The Kelly Criterion for Poker and Sports Betting (Plain English)
What the Kelly criterion actually says, why most pros use a fractional version, and how to apply it to poker buy-ins and sports betting stake sizing.
Kelly is the bet-sizing formula that maximizes the long-term geometric growth of your bankroll. It's also the formula that, used at full strength, will give you a 50% drawdown roughly every other year. Understanding both halves matters.
The formula in one line
For a bet with probability p of winning and odds b (decimal − 1), the Kelly fraction is:
f* = (p × (b + 1) − 1) / b
For a coin flip at 2.10 odds (b = 1.10, p = 0.5): f* = (0.5 × 2.10 − 1) / 1.10 ≈ 4.5% of bankroll.

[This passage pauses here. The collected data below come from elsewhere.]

-- ==== Sys2Proof/Machine/Pins.lean ====
section
/-! DEFINITION. The pin groups of the device by phase (R437), as the state shows them.  No command reads them. -/
namespace Sys2Proof.Machine

/-- The phases of R437. -/
inductive Phase where
  | reset | boot | rest | work | quarantine | warm
deriving DecidableEq, Repr

def State.pinPhase (s : State) : Phase :=
  if s.chip.inReset then .reset
  else if s.chip.warm then .warm
  else if !s.on Reg.CHIP_MODE_BOOT_DONE then .boot
  else if s.mode = mQuarantine then .quarantine
  else if s.mode = mIdle ∨ s.mode = mLoad then .rest
  else .work

/-- Before BOOT_DONE, and in reset. -/
def State.starting (s : State) : Bool := s.pinPhase == .reset || s.pinPhase == .boot || s.pinPhase == .warm

/-- R115: STRIDE_MARK. -/
def State.strideMark (s : State) : Bool := s.pinPhase == .work && s.chip.mark

/-- An open-drain output (R533). -/
def openDrain (low : Bool) : PinState := if low then .drive false else .z 0

def State.faultN (s : State) : PinState := openDrain (s.faultLow && s.pinPhase != .reset)
def State.alertN (s : State) : PinState := openDrain s.alertLow
def State.thermN (s : State) : PinState := openDrain s.thermLow

/-- QSPI: none while the pins are driven for flash reads; else CS_N, SCK and the data pins at rest. -/
def State.qspi (s : State) : Option (PinState × PinState × PinState) :=
  if s.pinPhase = .boot ∨ s.pinPhase = .warm then none else some (.drive true, .drive false, .z 0)

/-- PE_TX is in electrical idle: in reset, and until stage 1 of a cold boot has let the link train. -/
def State.peIdle (s : State) : Bool := s.pinPhase == .reset || !s.pcie.ltssm

/-- LDn_TX, ELn_TX: by lane state (R219), idle until the boot is done. -/
def State.laneOut (s : State) (l : Nat) : LaneTx := if s.starting then .idle else s.laneTx l

/-- TP_TXP and TP_TXN are in electrical idle. -/
def State.tpIdle (s : State) : Bool := s.starting || !s.on Reg.TP_CTL_EN

/-- GDd_RESET_N: 0 in reset, 1 from the start of training on. -/
def State.gdResetN (s : State) : Bool :=
  match s.pinPhase with
  | .reset => false
  | .boot => decide (4 ≤ s.bootStage)
  | _ => true

/-- HT_IO k: a weak pull-down before the boot is done, then as the fabric, the bank and boundary scan give it (R334, R337). -/
def State.htIo (s : State) (k : Nat) : PinState := if s.starting then .z 1 else s.pinState k

end Sys2Proof.Machine
end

Why nobody plays full Kelly
Full Kelly is mathematically optimal under one giant assumption: your edge estimate is perfect. In poker and betting, it never is. A 10% overestimate of your edge with full Kelly produces wild swings and frequent 30–50% drawdowns. Most pros run half Kelly or even quarter Kelly.
Kelly for poker cash games
You can approximate cash game Kelly by treating "buy-ins risked per session" as the Kelly fraction. If your edge is 5bb/100 and your standard deviation is 100bb/100:
- Full Kelly ≈ 5% of bankroll per session
- Half Kelly ≈ 2.5%, which is roughly the classic "20–40 buy-ins" rule
In other words, the buy-in rules you've already seen are basically half-Kelly in disguise.
Kelly for sports betting
Most edges in sports betting are 2–6%. Half-Kelly on a 4% edge at 1.95 odds is about 2% of bankroll. Track your closing line value — if you're consistently beating the close, your edge estimate is real.
When Kelly breaks
- Correlated bets — three parlays on the same team are one bet, not three. Size accordingly.
- Soft edges — if you only "think" you have an edge, your edge is probably zero. Don't apply Kelly to vibes.
- Withdrawal pressure — Kelly assumes you reinvest. If you need to withdraw monthly, drop another notch.
The practical rule
For 95% of players, fractional Kelly + a tracker that updates your bankroll automatically beats every spreadsheet model. The math punishes overconfidence more than it rewards optimization.